◆ Exercise directions:
Where does the string "level" occur in the records? Copy each line that holds it.

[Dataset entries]
%%

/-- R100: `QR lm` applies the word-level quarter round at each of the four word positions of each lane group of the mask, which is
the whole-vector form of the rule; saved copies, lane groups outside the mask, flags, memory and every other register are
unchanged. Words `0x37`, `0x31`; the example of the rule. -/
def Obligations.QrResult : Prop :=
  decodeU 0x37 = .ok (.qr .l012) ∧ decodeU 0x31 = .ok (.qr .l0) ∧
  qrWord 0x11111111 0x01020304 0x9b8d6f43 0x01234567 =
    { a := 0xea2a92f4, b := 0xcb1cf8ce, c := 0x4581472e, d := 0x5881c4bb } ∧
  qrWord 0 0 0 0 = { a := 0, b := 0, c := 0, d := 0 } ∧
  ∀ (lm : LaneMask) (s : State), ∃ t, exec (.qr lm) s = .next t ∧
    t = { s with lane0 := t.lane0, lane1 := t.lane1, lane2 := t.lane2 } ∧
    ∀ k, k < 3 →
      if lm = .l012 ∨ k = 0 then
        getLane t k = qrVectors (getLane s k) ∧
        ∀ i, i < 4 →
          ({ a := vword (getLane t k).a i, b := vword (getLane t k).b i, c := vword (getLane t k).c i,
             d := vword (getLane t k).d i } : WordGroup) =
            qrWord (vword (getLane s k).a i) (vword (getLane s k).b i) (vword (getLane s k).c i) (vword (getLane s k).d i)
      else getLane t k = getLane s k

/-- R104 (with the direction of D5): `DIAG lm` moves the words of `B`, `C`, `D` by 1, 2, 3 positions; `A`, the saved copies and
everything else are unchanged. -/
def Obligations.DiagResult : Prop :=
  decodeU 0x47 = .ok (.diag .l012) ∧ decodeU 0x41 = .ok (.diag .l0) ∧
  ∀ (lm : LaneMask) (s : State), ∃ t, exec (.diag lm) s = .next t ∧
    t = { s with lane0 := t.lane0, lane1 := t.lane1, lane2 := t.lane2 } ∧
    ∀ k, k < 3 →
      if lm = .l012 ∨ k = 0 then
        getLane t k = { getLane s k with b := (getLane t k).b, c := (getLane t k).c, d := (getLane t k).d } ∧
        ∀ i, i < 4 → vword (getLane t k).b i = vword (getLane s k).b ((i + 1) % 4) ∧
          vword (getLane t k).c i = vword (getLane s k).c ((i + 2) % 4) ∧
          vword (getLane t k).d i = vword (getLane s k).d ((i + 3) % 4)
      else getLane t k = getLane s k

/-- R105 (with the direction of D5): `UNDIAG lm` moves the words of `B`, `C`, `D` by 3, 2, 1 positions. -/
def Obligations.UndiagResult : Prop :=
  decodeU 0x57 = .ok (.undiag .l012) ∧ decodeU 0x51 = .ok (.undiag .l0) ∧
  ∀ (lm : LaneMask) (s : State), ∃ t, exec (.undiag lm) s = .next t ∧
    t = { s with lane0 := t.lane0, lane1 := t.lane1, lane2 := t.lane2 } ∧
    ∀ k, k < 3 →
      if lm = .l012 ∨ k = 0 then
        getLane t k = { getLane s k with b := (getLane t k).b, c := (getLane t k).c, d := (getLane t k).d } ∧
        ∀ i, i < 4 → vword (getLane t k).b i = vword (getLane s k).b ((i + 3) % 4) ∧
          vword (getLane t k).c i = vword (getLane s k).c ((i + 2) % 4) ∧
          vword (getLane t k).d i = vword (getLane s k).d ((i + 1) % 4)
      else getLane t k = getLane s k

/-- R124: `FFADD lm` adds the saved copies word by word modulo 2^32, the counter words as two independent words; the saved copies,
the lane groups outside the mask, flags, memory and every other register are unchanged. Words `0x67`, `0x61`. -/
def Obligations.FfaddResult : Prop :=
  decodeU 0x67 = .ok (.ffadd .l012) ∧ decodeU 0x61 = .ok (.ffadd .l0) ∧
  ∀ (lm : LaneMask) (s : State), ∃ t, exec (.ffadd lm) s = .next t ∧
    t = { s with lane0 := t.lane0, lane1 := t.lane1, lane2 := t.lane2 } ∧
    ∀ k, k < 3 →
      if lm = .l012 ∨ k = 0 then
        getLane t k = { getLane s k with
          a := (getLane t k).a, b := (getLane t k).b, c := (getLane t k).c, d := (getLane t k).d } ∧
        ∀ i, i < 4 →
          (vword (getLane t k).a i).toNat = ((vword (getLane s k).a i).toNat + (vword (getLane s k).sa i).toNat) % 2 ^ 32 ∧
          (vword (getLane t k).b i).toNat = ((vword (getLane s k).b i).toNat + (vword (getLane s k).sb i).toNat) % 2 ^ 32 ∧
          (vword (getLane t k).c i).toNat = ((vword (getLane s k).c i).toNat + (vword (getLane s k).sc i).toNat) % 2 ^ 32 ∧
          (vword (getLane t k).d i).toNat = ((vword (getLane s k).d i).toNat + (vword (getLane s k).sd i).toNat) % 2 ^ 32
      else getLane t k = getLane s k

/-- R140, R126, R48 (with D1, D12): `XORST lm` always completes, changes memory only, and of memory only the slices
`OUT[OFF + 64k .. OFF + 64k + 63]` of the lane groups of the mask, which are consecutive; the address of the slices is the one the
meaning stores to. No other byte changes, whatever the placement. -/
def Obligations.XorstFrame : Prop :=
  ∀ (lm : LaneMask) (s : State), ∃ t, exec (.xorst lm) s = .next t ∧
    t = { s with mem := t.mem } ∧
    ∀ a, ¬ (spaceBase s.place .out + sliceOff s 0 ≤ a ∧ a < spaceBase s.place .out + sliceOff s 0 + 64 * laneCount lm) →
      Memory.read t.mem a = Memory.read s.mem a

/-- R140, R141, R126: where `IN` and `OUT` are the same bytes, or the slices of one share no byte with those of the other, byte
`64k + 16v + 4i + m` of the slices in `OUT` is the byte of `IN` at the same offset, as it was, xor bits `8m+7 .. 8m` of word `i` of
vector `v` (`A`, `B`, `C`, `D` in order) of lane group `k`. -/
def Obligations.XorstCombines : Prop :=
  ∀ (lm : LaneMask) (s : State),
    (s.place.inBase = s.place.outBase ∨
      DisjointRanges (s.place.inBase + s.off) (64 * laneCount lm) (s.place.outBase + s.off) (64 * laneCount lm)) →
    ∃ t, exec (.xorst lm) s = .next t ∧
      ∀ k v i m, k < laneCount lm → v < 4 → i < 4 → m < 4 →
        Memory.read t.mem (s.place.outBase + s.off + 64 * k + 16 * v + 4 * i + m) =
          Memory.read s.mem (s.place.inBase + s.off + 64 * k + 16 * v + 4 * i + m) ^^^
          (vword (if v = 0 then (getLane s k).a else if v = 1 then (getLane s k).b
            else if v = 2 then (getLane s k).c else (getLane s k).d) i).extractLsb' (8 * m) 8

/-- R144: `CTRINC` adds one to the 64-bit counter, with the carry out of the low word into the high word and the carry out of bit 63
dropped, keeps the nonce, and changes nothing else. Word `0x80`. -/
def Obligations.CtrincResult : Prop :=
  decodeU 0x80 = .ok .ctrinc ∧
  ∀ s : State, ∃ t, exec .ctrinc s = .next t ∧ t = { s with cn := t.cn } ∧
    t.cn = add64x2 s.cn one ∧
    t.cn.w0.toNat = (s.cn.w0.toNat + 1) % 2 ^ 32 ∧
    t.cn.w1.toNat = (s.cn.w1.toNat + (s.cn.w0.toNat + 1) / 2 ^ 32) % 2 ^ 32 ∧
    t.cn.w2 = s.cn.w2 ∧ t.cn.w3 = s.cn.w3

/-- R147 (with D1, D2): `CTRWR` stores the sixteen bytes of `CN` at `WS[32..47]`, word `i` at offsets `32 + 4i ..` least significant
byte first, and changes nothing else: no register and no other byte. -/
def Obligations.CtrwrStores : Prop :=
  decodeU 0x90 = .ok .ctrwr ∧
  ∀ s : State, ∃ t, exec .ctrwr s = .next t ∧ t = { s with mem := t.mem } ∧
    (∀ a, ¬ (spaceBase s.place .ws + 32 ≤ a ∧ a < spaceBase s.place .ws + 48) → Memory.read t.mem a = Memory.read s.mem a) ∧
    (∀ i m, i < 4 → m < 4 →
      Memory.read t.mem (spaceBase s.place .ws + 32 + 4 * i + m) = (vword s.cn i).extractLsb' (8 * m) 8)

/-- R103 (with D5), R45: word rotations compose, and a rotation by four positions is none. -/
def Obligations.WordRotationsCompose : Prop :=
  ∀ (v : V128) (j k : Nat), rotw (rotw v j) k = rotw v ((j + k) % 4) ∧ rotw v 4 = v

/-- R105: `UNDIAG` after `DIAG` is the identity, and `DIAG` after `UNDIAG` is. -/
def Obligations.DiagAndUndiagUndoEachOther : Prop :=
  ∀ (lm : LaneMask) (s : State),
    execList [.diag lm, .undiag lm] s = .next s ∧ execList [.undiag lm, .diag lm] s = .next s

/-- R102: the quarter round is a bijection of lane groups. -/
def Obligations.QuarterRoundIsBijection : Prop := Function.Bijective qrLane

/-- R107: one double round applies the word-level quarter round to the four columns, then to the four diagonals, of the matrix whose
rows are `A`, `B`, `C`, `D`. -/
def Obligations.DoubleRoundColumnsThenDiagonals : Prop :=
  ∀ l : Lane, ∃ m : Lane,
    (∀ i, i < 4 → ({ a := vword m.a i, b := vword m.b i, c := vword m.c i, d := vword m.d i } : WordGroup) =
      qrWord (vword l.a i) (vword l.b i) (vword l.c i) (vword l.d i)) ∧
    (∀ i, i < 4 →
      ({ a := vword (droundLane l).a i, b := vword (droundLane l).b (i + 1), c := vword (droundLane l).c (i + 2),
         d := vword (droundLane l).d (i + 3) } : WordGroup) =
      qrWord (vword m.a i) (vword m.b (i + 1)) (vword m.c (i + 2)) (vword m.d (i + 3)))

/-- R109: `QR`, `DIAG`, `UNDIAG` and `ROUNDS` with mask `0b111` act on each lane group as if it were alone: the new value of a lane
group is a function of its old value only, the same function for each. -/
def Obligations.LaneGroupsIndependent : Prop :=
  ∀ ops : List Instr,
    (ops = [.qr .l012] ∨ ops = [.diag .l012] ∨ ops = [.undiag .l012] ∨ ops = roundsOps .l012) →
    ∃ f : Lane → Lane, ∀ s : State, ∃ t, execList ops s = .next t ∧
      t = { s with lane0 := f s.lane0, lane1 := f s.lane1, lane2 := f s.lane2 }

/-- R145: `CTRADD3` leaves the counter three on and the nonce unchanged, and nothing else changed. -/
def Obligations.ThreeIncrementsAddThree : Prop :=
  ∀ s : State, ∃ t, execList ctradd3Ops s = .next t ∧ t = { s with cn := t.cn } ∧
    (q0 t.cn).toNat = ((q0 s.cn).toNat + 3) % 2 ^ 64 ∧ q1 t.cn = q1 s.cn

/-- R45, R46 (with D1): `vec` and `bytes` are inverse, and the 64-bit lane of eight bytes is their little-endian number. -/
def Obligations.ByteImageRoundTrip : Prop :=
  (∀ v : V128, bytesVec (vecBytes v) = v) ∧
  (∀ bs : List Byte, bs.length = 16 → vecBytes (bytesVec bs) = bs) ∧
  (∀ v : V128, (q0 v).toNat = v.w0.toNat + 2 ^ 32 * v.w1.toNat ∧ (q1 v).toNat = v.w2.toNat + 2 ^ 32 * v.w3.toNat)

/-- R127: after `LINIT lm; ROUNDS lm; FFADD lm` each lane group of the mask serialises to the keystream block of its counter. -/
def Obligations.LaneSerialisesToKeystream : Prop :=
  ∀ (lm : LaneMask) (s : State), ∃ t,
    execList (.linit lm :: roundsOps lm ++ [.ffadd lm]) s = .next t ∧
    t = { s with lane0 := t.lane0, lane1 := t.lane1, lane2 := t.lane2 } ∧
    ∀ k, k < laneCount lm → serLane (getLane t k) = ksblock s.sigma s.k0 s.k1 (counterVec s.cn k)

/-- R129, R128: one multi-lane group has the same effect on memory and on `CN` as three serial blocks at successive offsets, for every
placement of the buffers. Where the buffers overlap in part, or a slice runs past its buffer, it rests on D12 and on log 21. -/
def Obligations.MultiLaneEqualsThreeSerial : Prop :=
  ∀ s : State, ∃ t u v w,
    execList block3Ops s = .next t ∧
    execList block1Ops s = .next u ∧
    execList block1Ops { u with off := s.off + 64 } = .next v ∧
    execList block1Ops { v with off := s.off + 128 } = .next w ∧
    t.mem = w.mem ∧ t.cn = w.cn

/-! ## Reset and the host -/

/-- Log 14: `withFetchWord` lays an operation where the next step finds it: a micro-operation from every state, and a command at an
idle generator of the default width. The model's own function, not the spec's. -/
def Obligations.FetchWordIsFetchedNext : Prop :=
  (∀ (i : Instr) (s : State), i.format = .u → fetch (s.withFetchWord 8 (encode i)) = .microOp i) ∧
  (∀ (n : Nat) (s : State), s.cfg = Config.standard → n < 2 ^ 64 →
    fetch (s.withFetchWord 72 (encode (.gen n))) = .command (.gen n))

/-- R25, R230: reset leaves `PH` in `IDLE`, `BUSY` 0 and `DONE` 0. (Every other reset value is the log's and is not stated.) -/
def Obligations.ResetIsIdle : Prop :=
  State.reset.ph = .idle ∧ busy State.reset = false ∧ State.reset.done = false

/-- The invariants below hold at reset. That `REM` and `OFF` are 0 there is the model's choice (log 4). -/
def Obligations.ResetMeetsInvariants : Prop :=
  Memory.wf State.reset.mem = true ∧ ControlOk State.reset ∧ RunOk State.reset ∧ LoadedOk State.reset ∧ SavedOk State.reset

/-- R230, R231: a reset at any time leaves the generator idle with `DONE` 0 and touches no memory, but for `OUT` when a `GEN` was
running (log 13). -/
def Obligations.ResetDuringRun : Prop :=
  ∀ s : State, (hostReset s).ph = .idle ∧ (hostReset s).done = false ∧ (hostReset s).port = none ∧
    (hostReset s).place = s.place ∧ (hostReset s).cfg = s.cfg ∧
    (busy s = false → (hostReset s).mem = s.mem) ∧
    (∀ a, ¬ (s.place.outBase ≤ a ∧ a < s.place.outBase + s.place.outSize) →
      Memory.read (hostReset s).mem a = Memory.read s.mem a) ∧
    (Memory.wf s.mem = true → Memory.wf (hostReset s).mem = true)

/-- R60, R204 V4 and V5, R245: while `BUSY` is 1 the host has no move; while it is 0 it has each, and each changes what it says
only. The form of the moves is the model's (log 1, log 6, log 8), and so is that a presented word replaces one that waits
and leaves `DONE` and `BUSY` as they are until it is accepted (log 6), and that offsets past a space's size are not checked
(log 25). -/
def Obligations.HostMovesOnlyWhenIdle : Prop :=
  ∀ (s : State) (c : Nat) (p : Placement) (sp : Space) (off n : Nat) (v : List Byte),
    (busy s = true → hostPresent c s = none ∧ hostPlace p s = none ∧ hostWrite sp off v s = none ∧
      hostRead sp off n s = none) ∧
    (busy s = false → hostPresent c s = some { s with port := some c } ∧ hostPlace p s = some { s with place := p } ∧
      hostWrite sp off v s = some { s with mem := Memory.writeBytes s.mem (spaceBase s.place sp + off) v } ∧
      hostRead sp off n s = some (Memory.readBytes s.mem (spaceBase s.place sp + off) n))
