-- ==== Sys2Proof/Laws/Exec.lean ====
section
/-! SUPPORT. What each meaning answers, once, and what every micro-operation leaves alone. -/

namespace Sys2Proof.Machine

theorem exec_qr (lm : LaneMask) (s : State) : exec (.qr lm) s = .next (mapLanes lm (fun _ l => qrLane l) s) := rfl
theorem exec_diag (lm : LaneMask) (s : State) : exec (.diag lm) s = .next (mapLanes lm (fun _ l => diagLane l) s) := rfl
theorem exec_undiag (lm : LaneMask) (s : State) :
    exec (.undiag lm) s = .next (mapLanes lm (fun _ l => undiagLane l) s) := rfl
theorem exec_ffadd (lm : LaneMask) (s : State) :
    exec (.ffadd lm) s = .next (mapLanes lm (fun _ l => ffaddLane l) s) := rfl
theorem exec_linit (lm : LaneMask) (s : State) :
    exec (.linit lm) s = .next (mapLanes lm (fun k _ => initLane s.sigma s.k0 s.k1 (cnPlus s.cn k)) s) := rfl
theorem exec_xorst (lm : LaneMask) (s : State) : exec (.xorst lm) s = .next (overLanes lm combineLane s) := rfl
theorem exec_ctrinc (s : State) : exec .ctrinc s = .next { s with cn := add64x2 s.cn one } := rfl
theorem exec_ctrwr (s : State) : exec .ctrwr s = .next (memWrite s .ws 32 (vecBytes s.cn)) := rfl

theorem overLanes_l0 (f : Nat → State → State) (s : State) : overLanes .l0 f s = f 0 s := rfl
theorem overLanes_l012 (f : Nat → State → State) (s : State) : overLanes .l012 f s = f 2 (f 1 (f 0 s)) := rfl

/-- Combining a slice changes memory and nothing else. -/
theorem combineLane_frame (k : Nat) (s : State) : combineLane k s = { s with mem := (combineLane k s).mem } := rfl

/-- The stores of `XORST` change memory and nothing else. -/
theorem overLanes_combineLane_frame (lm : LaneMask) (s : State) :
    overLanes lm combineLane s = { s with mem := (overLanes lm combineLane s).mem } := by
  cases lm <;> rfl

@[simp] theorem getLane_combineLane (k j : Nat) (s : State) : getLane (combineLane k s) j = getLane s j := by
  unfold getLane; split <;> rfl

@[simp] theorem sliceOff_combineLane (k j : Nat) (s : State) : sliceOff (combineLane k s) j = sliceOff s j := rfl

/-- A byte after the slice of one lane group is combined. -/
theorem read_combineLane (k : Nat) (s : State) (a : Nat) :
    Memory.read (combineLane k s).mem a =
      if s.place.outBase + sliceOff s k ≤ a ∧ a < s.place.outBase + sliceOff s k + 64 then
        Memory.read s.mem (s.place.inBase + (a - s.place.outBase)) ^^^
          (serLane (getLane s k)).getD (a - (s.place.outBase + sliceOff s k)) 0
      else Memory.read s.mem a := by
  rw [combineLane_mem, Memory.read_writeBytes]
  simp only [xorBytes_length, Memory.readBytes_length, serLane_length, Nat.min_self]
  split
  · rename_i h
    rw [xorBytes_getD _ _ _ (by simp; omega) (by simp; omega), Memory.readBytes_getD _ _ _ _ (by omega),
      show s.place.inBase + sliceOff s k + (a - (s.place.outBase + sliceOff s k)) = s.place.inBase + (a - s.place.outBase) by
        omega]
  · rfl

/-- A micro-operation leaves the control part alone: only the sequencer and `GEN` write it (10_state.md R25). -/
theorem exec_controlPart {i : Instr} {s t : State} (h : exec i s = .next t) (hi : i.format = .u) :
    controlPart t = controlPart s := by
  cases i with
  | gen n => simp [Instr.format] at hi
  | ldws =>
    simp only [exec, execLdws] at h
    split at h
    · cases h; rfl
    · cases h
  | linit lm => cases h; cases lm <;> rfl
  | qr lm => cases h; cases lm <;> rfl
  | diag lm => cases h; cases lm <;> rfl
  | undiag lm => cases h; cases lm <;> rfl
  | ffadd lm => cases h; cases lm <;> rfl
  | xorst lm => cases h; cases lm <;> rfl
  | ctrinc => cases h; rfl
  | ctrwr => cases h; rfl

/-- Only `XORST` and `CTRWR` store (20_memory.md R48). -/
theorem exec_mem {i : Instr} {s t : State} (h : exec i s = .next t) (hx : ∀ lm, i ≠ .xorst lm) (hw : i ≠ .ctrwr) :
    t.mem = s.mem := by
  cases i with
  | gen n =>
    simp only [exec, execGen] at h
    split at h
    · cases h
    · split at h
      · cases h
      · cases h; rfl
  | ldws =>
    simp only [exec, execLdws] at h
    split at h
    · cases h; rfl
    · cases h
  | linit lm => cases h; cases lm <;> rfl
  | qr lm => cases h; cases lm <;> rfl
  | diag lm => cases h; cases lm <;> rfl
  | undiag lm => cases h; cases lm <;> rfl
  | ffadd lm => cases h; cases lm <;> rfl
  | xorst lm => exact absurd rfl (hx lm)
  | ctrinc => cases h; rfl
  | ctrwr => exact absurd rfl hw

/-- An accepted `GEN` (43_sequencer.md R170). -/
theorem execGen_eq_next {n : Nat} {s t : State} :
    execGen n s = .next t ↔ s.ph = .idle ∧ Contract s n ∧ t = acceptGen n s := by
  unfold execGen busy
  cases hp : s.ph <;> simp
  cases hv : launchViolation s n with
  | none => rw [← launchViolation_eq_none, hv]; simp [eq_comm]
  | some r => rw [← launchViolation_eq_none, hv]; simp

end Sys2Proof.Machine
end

%%

◆ Written solution:
/-- R100: `QR lm` applies the word-level quarter round at each of the four word positions of each lane group of the mask, which is
/-- R107: one double round applies the word-level quarter round to the four columns, then to the four diagonals, of the matrix whose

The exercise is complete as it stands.